Maybe we need a scan tool graph that will show how much time is spent in each cell. That would tell you where to concentrate first when tuning.

 

The correct fuel map is important since it determines how close your BLM's will be to 128. If your map is within + or - 16% the O2 sensor can correct the map without setting a check engine light. Once you exceed the range of correction a check engine light will come on. E10 fuel is only 3.8% leaner then straight gasoline so if your map is correct on gasoline with a BLM of 128 is will be correct on E10 with a BLM of 133. The more error in your base map the greater the chance the car will not be able to correct for the error when in closed loop.

 

I have used a tool called VE Master a few times - it takes the input of a Datamaster scan and tweaks the VE table in your binary file. One of the outputs is a nice chart that shows how many 'hits' each cell had during the scan. of course this assumes you have the binary for your specific ECM... Another tuning technique is to move the cell boundaries around a bit - especially useful if your new cam places idle or cruise right at a cell boundary.

 

The BLMs will only be 128 if your fuel has an ideal AFR of 14.7 to 1.

If you have the wonderful "oxygenated" fuel we have in most parts of California, they will tend to be proportionally higher because the ideal AFR has gone down. The ECM bumps up the BLMs to get a lambda of 1.0 from the O2 sensor.

 

I found this article (actually a series of posts) by Bob Rauscher (RBob) on the thirdgen.org forum. In my opinion, he is currently the most knowledgeable guy out there on the older ECMs.

I edited the article (for multiple reasons, mainly formatting -- but also because he can't spell boundary... ;-):

http://home.earthlink.net/~cliff_har...t_Rauscher.txt

 

I'm talking about affecting subtle changes in AFR.

If you set the stoich to 14.1 AFR, is that what it takes to get to E10's ratio? I'm guessing not. If you adjust the maps to bump fuel up/down, does THAT really alter the mix? (assuming you stay in that 16% window). Or, does the oscillations of the O2 [alone] force and "equilibrium" of correct fuel burning -- regardless of your attempt to FORCE fuel slightly above/below the stoich point?
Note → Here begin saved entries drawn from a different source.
/-- A write to the value half of a twin register: the listed bits go to the pending holder (R11, R12, R635). -/
def Device.twinValue (d : Device) (b u o : Nat) (val : Word) : Device :=
  let s := regSpec b u o
  if s.acc = .tw && d.twinOpen b u then
    { d with twins := KMap.put d.twins (regKey b u o) (some (val &&& BitVec.ofNat 32 s.mask)) }
  else d

/-- TWIN_VALUE_WRITE. -/
def execTwinValueWrite (page : Page) (off : Nat) (val : Word) (s : State) : Host.Outcome State Fault Refusal :=
  s.act (Instr.wf (.twinValueWrite page off val)) (fun d => d.twinValue page.block page.unit off val)

/-- BEL_COUNT_LO_READ. -/
def execBelCountLoRead (who : Agent) (s : State) : Host.Outcome State Fault Refusal :=
  s.act (Instr.wf (.belCountLoRead who)) (fun d => d.readWith who BEL 0 0x120)

/-- PTP_TIME_LO_READ. -/
def execPtpTimeLoRead (who : Agent) (s : State) : Host.Outcome State Fault Refusal :=
  s.act (Instr.wf (.ptpTimeLoRead who)) (fun d => d.readWith who GAT 0 0x100)

end Sys2Proof.Machine
end

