/-- Limits of the MARKET record. -/
def Image.marketLimits (img : Image) (chip : Nat) : Option LoadFault :=
  match img.market chip with
  | none => none
  | some (i, m) => firstOf [
      findWhen (!(decide (1 ≤ m.rows ∧ m.rows ≤ 64) && decide (1 ≤ m.slots ∧ m.slots ≤ 512) && decide (m.diam ≤ 63)
        && decide (m.chips ≤ 32767))) (formatFault i),
      findWhen (!(decide (m.lifetime = 1) || decide (m.lifetime = 2))) ⟨CLK, 0, 0x1009, 0⟩]

/-! ### Regions (R107, R180) -/

/-- Do two regions overlap? -/
def Region.meets (a b : Region) : Bool := decide (a.base < b.base + b.size) && decide (b.base < a.base + a.size)

/-- The first region that takes part in a fault of R107. -/
def StallRec.badRegion (s : StallRec) : Option Nat :=
  match ((s.regions.zipIdx).find? (fun r => decide (8192 < r.1.base + r.1.size)
      || (s.regions.zipIdx).any (fun q => decide (q.2 ≠ r.2) && r.1.meets q.1))).map (fun r => r.2) with
  | some i => some i
  | none => if 8192 < (s.regions.map (fun r => r.size)).sum then some 0 else none

/-- Extension regions of a basket. -/
def StallRec.extRegions (s : StallRec) (b : Nat) : List Region := s.regions.filter (fun r => decide (r.kind = 3 ∧ r.bsk = b))

/-- EXT_INVALID for a basket (R180, R210). -/
def StallRec.extBad (s : StallRec) (b : Nat) : Bool :=
  let e := s.ext.getD b 0
  if e = 0 then !(s.extRegions b).isEmpty
  else !(decide (e % 8 = 0 ∧ 16 ≤ e ∧ e ≤ 2048) && (match s.extRegions b with | [r] => decide (r.size = 9 * e / 8) | _ => false))

/-! ### Context records (R127, R128, R165) -/

/-- The loops in use. -/
def CtxRecord.loops (r : CtxRecord) : List Nat := (List.range 4).filter (fun k => decide (r.loopBound.getD k 0 ≠ 0))

/-- Does a loop hold an address? -/
def CtxRecord.inLoop (r : CtxRecord) (k pc : Nat) : Bool := decide (r.loopFirst.getD k 0 ≤ pc ∧ pc ≤ r.loopLast.getD k 0)

/-- Two ranges that overlap without one containing the other. -/
def CtxRecord.crossing (r : CtxRecord) (i j : Nat) : Bool :=
  let a := r.loopFirst.getD i 0
  let b := r.loopLast.getD i 0
  let c := r.loopFirst.getD j 0
  let e := r.loopLast.getD j 0
  decide (a ≤ e ∧ c ≤ b) && !(decide (a ≤ c ∧ e ≤ b) || decide (c ≤ a ∧ b ≤ e))

/-- The row of R127's table that a record breaks, and the loop. `codeLen` is the LENGTH of the context's PROGRAM record; that of a context without one
is for R637 to refuse. -/
def CtxRecord.broken (r : CtxRecord) (regions : List Region) (codeLen : Option Nat) (t5 : Bool) : Option (Nat × Nat) :=
  let loop := fun (f : Nat → Bool) (row : Nat) => ((List.range 4).find? f).map (fun k => (row, k))
  let used := fun k => decide (r.loopBound.getD k 0 ≠ 0)
  let feeds := decide (r.feed ≤ 3)
  [ if 1 ≤ r.length ∧ r.length ≤ 256 ∧ (codeLen = none ∨ codeLen = some r.length) then none else some (0, 0),
    if r.entry < 256 then none else some (1, 0),
    if r.entry ≤ r.stop ∧ r.stop < r.length then none else some (2, 0),
    loop (fun k => decide (255 < r.loopFirst.getD k 0)) 3,
    loop (fun k => !decide (r.loopFirst.getD k 0 ≤ r.loopLast.getD k 0 ∧ r.loopLast.getD k 0 ≤ r.stop)) 4,
    loop (fun k => decide (65535 < r.loopBound.getD k 0) || (t5 && used k)) 5,
    if 1 ≤ r.slotBaskets ∧ r.slotBaskets ≤ 15 then none else some (6, 0),
    if r.fwdSlot ≤ 15 ∧ r.fwdLimit ≤ 15 ∧ r.fwdArm ≤ 15 then none else some (7, 0),
    if r.feed ≤ 3 ∨ r.feed = 7 then none else some (8, 0),
    if feeds then (if 1 ≤ r.lbSize ∧ regions.any (fun g => decide (g.kind = 4 ∧ g.base ≤ r.lbBase ∧ r.lbBase + r.lbSize ≤ g.base + g.size))
        then none else some (9, 0))
      else (if r.lbBase = 0 ∧ r.lbSize = 0 then none else some (9, 0)),
    if r.feedWords ≤ 65535 ∧ (feeds ∨ r.feedWords = 0) then none else some (10, 0),
    if r.fireExpect < 2 ^ 32 then none else some (11, 0),
    if r.gInit.length = 16 then none else some (12, 0)].findSome? id

/-- The higher-numbered loop of two that cross (R128). -/
def CtxRecord.crossed (r : CtxRecord) : Option Nat :=
  r.loops.find? (fun j => r.loops.any (fun i => decide (i < j) && r.crossing i j))

/-! ### Instruction words (R140 to R151, R165, R166, R642) -/

/-- Is an opcode one of R144, in the stall's mode (R165)? -/
def opKnown (t5 : Bool) (op : Nat) : Bool :=
  if t5 then decide (op ∈ [0x00, 0x01, 0x04, 0x05, 0x09, 0x0A, 0x0B, 0x0C, 0x10, 0x11, 0x12, 0x13, 0x14, 0x30, 0x31, 0x32, 0x33, 0x34])
  else decide (op ∈ [0x00, 0x01, 0x02, 0x03, 0x04, 0x05, 0x08, 0x09, 0x0A, 0x0B, 0x0C, 0x10, 0x11, 0x12, 0x13, 0x14, 0x18, 0x19, 0x1A, 0x1B])

/-- Bits that a format leaves 0 (R145, R166). -/
def mustBeZero (op : Nat) : Nat :=
  if op = 0x00 then bitsOf [(25, 0)]
  else if op ∈ [0x01, 0x02, 0x04, 0x05, 0x0C] then bitsOf [(3, 2)]
  else if op = 0x03 then bitsOf [(24, 20), (3, 2)]
  else if op = 0x08 then bitsOf [(17, 0)]
  else if op = 0x09 then bitsOf [(25, 22), (15, 0)]
  else if op = 0x0A then bitsOf [(21, 20), (15, 13)]
  else if op = 0x0B then bitsOf [(25, 25)]
  else if op = 0x10 then bitsOf [(13, 0)]
  else if op = 0x11 then bitsOf [(19, 16)]
  else if op = 0x13 then bitsOf [(17, 12)]
  else if op = 0x12 then bitsOf [(13, 4)]
  else if op = 0x14 then bitsOf [(16, 8)]
  else if op ∈ [0x18, 0x19, 0x1A, 0x1B] then bitsOf [(18, 16), (10, 0)]
  else if op = 0x30 then bitsOf [(18, 0)]
  else if op = 0x31 then bitsOf [(14, 0)]
  else if op = 0x32 then bitsOf [(19, 0)]
  else if op = 0x33 then bitsOf [(21, 8)]
  else if op = 0x34 then bitsOf [(14, 8)]
  else 0

/-- Reserved values and limits of the fields. -/
def fieldsBad (t5 : Bool) (w : Nat) : Bool :=
  let op := fOp w
  let array := decide (op ∈ [0x01, 0x02, 0x03, 0x04, 0x05])
  (array && (decide (fDst w = 7) || (!fClose w && decide (fDst w ≠ 6))))
    || (decide (op ∈ [0x01, 0x02, 0x04, 0x05, 0x0C]) && decide (fSrcA w = 7 ∨ fSrcB w = 7))
    || (decide (op = 0x02) && tb w 15)
    || (decide (op = 0x0C) && decide (fDst w = 7))
    || (decide (op = 0x0A) && tb w 22 && tb w 23)
    || (decide (op = 0x0B) && !decide (1 ≤ fld w 10 6 ∧ fld w 10 6 ≤ 32))
    || (decide (op = 0x10) && (decide (fld w 20 3 = 7) || decide (fld w 23 3 = 7) || decide (fld w 14 2 = 3)))
    || (decide (op = 0x11) && decide (fld w 20 2 = 3))
    || (decide (op = 0x12) && decide (10 ≤ fld w 0 4))
    || (decide (op = 0x14) && !t5 && decide (fld w 23 3 = 7))
    || (decide (op = 0x18) && decide (fGroup w % 2 = 1))
    || (decide (op = 0x34) && decide (4 ≤ fld w 23 3))

/-- Source settings that R642 refuses. -/
def sourcesBad (w : Nat) : Bool :=
  let op := fOp w
  (decide (op ∈ [0x01, 0x02]) && !(decide (fSrcA w ≤ 3 ∧ fSrcB w ≤ 3 ∧ fSrcA w ≠ fSrcB w)
      || decide ((fSrcA w = 4 ∨ fSrcA w = 5) ∧ fSrcB w = 6)))
    || (decide (op ∈ [0x04, 0x05, 0x0C]) && decide (fSrcA w ≠ 6 ∨ fSrcB w ≠ 6))
    || (decide (op = 0x0C) && (decide (fPlane w ≠ 0) || fOpen w || fClose w))
    || (decide (op = 0x10) && decide (6 ≤ fld w 23 3))

/-- Is the word a branch, and has it a target in its word? -/
def isBranch (w : Nat) : Bool := decide (fOp w ∈ [0x14, 0x33, 0x34])
def hasTarget (w : Nat) : Bool := isBranch w && !(decide (fOp w = 0x14) && decide (fld w 23 3 = 7))

/-- The innermost loop that holds an address: the shortest range; of two that are one range, the lower number (R128). -/
def CtxRecord.innermost (r : CtxRecord) (pc : Nat) : Option Nat :=
  (r.loops.filter (fun k => r.inLoop k pc)).foldl (fun m k => match m with
    | none => some k
    | some j => if r.loopLast.getD k 0 - r.loopFirst.getD k 0 < r.loopLast.getD j 0 - r.loopFirst.getD j 0 then some k else some j) none

/-- A branch that R151 or R166 refuses; in T5 mode, one that follows a branch. -/
def CtxRecord.branchBad (r : CtxRecord) (t5 : Bool) (code : List Nat) (pc w : Nat) : Bool :=
  if !isBranch w then false
  else
    let target := fld w 0 8
    r.loops.any (fun k => decide (r.loopLast.getD k 0 = pc))
      || (hasTarget w && (decide (r.innermost target ≠ r.innermost pc)
          || ((r.innermost pc).isNone && !decide (r.entry ≤ target ∧ target ≤ r.stop))))
      || (t5 && decide (0 < pc) && (match code[pc - 1]? with | some n => isBranch n | none => false))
What really controls it? Or, should I ask about the priorities?

For example, if I want a richer idle, will a 1% bump in the fuel maps accomplish that -- or will the O2 compensate?

Part of the reason I ask is because my plugs have always shown a hair lean while my INT and BLMs are biased in the 124-128 range (at most rpms). Those two conditions don't seem possible.

I'm also running a bit hot at idle and would like to add fuel -- to see what happens. If the 02 justs says "screw that" and compensates, will I be able to jump it 1/2pt?

Or, if I have to change the stoich, am I only able to affect the entire rpm range?

Can anyone see the hole/flaw in my thinking?

 

That's a REALLY interesting question. We are looking for "ideal" BLMs of 128. Why? It's just a number. It happens to be where your BLMs end up when you have perfect combustion of gasoline at an AFR 14.7:1. Where did that number come from (see below)?

If you use a fuel with a different ideal AFR then the BLMs will move to a new number. Again, there's nothing special about the new number. It's just what it happens to be.

The ECM will do whatever it takes to get to a lambda of 1.0. That's why the BLMs move when you change to a fuel with a different ideal AFR. Given that, it seems like futzing with the fueling tables will give you a net change of zero.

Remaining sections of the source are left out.